11.最新スポットも、老舗エリアも(ロンドン旅・後編)~BBAが海外で買うべきもの~

中東料理が流行中。味よし、量よし、シェアOK!

 

この夏休み、旅行に出かけていた人も多いのではないでしょうか。私は早めに夏休みをいただき、7月にロンドンに行ってきました。前回に引きつづき(10.ロンドン最新「食」事情/ロンドン旅・前編)、ロンドンBBA旅をお届けします。

 

今回のロンドン旅は基本一人旅だったのですが、スコットランドに住む友人がタイミングよくお仕事でロンドンに。待ち合わせ場所として、北ロンドンの「キングス・クロス駅(King’s Cross Station)」に呼び出されました。なぜ? と思って行ったら、びっくり。キングス・クロス駅周辺は、去年「コール・ドロップス・ヤード(Coal Drops Yard)」というショッピング・モールがオープンするなど、いま、ロンドンで熱いエリアになっていたのです。

ロンドンの最新スポット! キングス・クロス駅周辺には「コール・ドロップス・ヤード」がオープンするなど、最新ショップ&グルメが目白押し。

もともとは石炭(=コール)を落とす(=ドロップ)置き場として使われていたエリアです。そこにいま、昔の建物を生かしたレンガ造りの個性的なショップやレストランが建ち並んでいて、歩いているだけで気分があがります。服はBBAにはちょっとついていけないショップもありましたが(笑)、コスメコーナーやレストラン料理は大丈夫。とくにいまロンドンで流行(はや)りのオススメ料理は中東料理です。

 

この中東料理店のいいところは、味はもちろん、量が多すぎないところです。いろんなものを少量ずつ食べられる。欧米の食事は日本人には量が多すぎることがありますよね。ましてやBBAには。でも、ここでいただいた中東料理はお洒落でちょうどよくて、大満足でした。しかも堂々とシェアできる! 食事は一人一皿が基準の個人主義な欧米ですが、ここのお店は他のテーブルもみなさん料理をシェアして食べていました。

中東料理が流行中。味はもちろん、量が多すぎないところもいいんです。

 

お店の奥には……お気に入りのパブの秘密、教えます

 
 

最新スポットも押さえておきたいけれど、昔ながらの老舗(しにせ)にも()かれます。やはり行くのは「リバティ・ロンドン」周辺です。今回驚いたのは、リバティ並びにできた「H&M Home」です。H&Mのインテリアラインで、私にもできそうなコーディネートがあったり、緑に囲まれた気持ちのよいカフェもあったりで、オススメです。インテリアライン、日本ではH&Mのオンラインでのみ一部商品を扱っているようです。
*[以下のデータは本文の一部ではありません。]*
-- ==== Sys2Proof/Config.lean ====
section
/-! DEFINITION. What an implementation fixes, and the free values: opaque constants with no body, of which nothing can be
proved. Every use of one is a log entry. -/

namespace Sys2Proof

/-- A value the spec leaves open, fresh for every number (log entry 6). -/
opaque Config.freeValue : Nat → Word

/-- How many fabric cycles the n-th step takes (R4, R232: timing never changes a result; log entry 7). -/
opaque Config.stepTime : Nat → Nat

/-- Whether a Falcon-1024 signature over bytes verifies under a key (R78, R80, R94; log entry 8). -/
opaque Config.falconVerify : List Byte → List Byte → List Byte → Bool

/-- The Falcon-1024 signature the device makes over bytes under a key (R81, R84; log entry 8). -/
opaque Config.falconSign : List Byte → List Byte → List Byte

/-- How many bytes a Falcon-1024 signature of the device has (R84; log entry 8). -/
opaque Config.sigLength : Nat

/-- The public half of a key derived from a seed (R81; log entry 8). -/
opaque Config.falconPublic : List Byte → List Byte

/-- The bits of the true random source (R81, R86; log entry 8). -/
opaque Config.random : Nat → List Byte

/-- The bytes that a page shows once the keys it was written under are gone (R89; log entry 109). -/
opaque Config.deadByte : Nat → Nat → Byte

/-- A byte of a page of another device when this device reads it for itself in one step: the number of the step, the device, the
context, the handle, the page and the offset (log entry 45). -/
opaque Config.peerByte : Nat → Nat → Nat → Nat → Nat → Nat → Byte

/-- The 64 KiB pages of a capacity channel that the window of host-managed device memory takes (R33; log entry 26). -/
opaque Config.windowPages : Nat → Nat

/-- The boot ROM's contents (R82; log entry 8). -/
opaque Config.bootRom : List Byte

/-- What a policy image chooses (R75, R115, R116): the number `n` of an image; the device holds each to its range (log entry
22). -/
opaque Config.policyWord : List Byte → Nat → Nat

end Sys2Proof
end

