-- ==== Sys2Proof/Machine/Mem.lean ====
section
/-! DEFINITION. A byte store in one canonical form: cells with strictly rising addresses, none of them zero.
An address that is not listed reads as zero (log entry 2). -/

namespace Sys2Proof.Machine

/-- A byte store. Its canonical form is `Mem.wf`. -/
structure Mem where
  /-- the bytes that are not zero -/
  cells  : List Host.Cell
  /-- R100: the doublewords (address / 8) that carry poison -/
  poison : List Nat
  deriving DecidableEq, Repr

/-- The store with nothing listed. -/
def Mem.empty : Mem := ⟨[], []⟩

/-- What an address that is not listed reads as (log entry 2). -/
def Mem.unlisted : Byte := 0

/-- Look one address up in a list of cells. -/
def cellLook : List Host.Cell → Nat → Byte
  | [], _ => Mem.unlisted
  | (k, v) :: t, a => if k = a then v else cellLook t a

/-- Read one byte. -/
def Mem.get (m : Mem) (a : Nat) : Byte := cellLook m.cells a

/-- The cells that bytes laid from address `a` give: the zero bytes give none. -/
def cellsOf : Nat → List Byte → List Host.Cell
  | _, [] => []
  | a, b :: bs => if b = Mem.unlisted then cellsOf (a + 1) bs else (a, b) :: cellsOf (a + 1) bs

/-- Write consecutive bytes from address `a`. A doubleword that is rewritten whole loses its poison, one that is
rewritten in part keeps it (R100). -/
def Mem.putRange (m : Mem) (a : Nat) (bs : List Byte) : Mem :=
  ⟨m.cells.filter (fun c => c.1 < a) ++ cellsOf a bs ++ m.cells.filter (fun c => a + bs.length ≤ c.1),
   m.poison.filter (fun d => 8 * d < a ∨ a + bs.length < 8 * d + 8)⟩

/-- Write one byte. -/
def Mem.put (m : Mem) (a : Nat) (b : Byte) : Mem := m.putRange a [b]

/-- Read `n` consecutive bytes from address `a`. -/
def Mem.getRange (m : Mem) (a n : Nat) : List Byte := (List.range n).map (fun i => m.get (a + i))

/-- The runs of bytes whose mask bit is set, each with its place; `acc` is the run that is open. -/
def maskRuns : Nat → List Byte → Nat → List Byte → List (Nat × List Byte)
  | i, [], _, acc => if acc.isEmpty then [] else [(i - acc.length, acc)]
  | i, b :: bs, mask, acc =>
    if mask % 2 = 1 then maskRuns (i + 1) bs (mask / 2) (acc ++ [b])
    else if acc.isEmpty then maskRuns (i + 1) bs (mask / 2) []
    else (i - acc.length, acc) :: maskRuns (i + 1) bs (mask / 2) []

/-- Write the bytes whose mask bit is set, the others unchanged (R179). -/
def Mem.putMasked (m : Mem) (a : Nat) (bs : List Byte) (mask : Nat) : Mem :=
  (maskRuns 0 bs mask []).foldl (fun m r => m.putRange (a + r.1) r.2) m

/-- Zero `n` consecutive bytes and take their poison away. -/
def Mem.clearRange (m : Mem) (a n : Nat) : Mem :=
  ⟨m.cells.filter (fun c => c.1 < a ∨ a + n ≤ c.1), m.poison.filter (fun d => 8 * d < a ∨ a + n < 8 * d + 8)⟩

/-- Insert a doubleword into a rising list. -/
def insertRising (d : Nat) : List Nat → List Nat
  | [] => [d]
  | x :: t => if d < x then d :: x :: t else if d = x then x :: t else x :: insertRising d t

/-- R100: mark the doubleword that holds address `a` as poisoned. -/
def Mem.addPoison (m : Mem) (a : Nat) : Mem := ⟨m.cells, insertRising (a / 8) m.poison⟩

/-- Whether a byte of the range lies in a poisoned doubleword. -/
def Mem.poisoned (m : Mem) (a n : Nat) : Bool := m.poison.any (fun d => a < 8 * d + 8 ∧ 8 * d < a + n)

/-- Copy `n` bytes from `src` of another store to `dst`, with their poison (R100); both addresses are multiples of 8
where poison is to travel. -/
def Mem.copyRange (m : Mem) (dst : Nat) (from_ : Mem) (src n : Nat) : Mem :=
  let mid := (from_.cells.filter (fun c => src ≤ c.1 ∧ c.1 < src + n)).map (fun c => (c.1 - src + dst, c.2))
  let pz := (from_.poison.filter (fun d => src ≤ 8 * d ∧ 8 * d + 8 ≤ src + n)).map (fun d => (8 * d - src + dst) / 8)
  ⟨m.cells.filter (fun c => c.1 < dst) ++ mid ++ m.cells.filter (fun c => dst + n ≤ c.1),
   pz.foldl (fun l d => insertRising d l) (m.poison.filter (fun d => 8 * d < dst ∨ dst + n < 8 * d + 8))⟩

/-- The number in `n` bytes at `a`, little-endian (R2). -/
def Mem.getLE (m : Mem) (a n : Nat) : Nat := leNat (m.getRange a n)

/-- Store a number in `n` bytes at `a`, little-endian (R2). -/
def Mem.putLE (m : Mem) (a n v : Nat) : Mem := m.putRange a (leBytes n v)

/-- The addresses rise strictly and no cell is what an unlisted address reads as. -/
def risingFrom : Nat → List Host.Cell → Bool
  | _, [] => true
  | lo, (k, v) :: t => decide (lo ≤ k) && decide (v ≠ Mem.unlisted) && risingFrom (k + 1) t

/-- The numbers rise strictly. -/
def risingNat : Nat → List Nat → Bool
  | _, [] => true
  | lo, k :: t => decide (lo ≤ k) && risingNat (k + 1) t

/-- The canonical form: addresses strictly rising, no entry equal to what an unlisted address reads as. -/
def Mem.wf (m : Mem) : Bool := risingFrom 0 m.cells && risingNat 0 m.poison

end Sys2Proof.Machine
end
実店舗でしか体験できない空間でした。

日本未上陸の「H&M Home(インテリアライン)」に行ってきました。

買い物に疲れたころ、ランチはリバティの裏にあるタコス店「ブレッドス(Breddos)」に入りました。タコスもロンドンで流行っている料理の一つ。これもまた、量がちょうどいいんです。タコスに合わせてマルガリータを一杯。幸せのひとときです。

タコスも流行中。少しずついろんな味が楽しめます。

リバティのカフェも好きですが、裏通りのキングリー・ストリート(Kingly Street W1)にはお洒落なインド料理屋「ディシューム(Dishoom)」、オーガニック健康志向の「デトックス・キッチン(Detox Kitchen)」からオールドスタイルのパブまで、お洒落なロンドンっ子が通うレストランがたくさんありますので、ぜひチェックしてみてくださいね。

 

あともう一軒。本当は秘密にしておきたかったのですが、私のお気に入りのパブを。

 

ノッティング・ヒル(Notting Hill)にある、外壁が花で囲まれたパブ「ザ・チャーチル・アームズ(The Churchill Arms)」です。入って入り口付近はオールドスタイルのよくあるパブですが、なんとお店の奥は本格的なタイ料理屋さん! ギネスをはじめ生ビールを頼めますし、食事のオーダーはパッタイなど一人一品頼めばOK。安くてカジュアルな大人旅ディナーにオススメです。このタイ料理レストランはかなりの人気なので、直前でもいいですから、予約してから行くことをオススメします。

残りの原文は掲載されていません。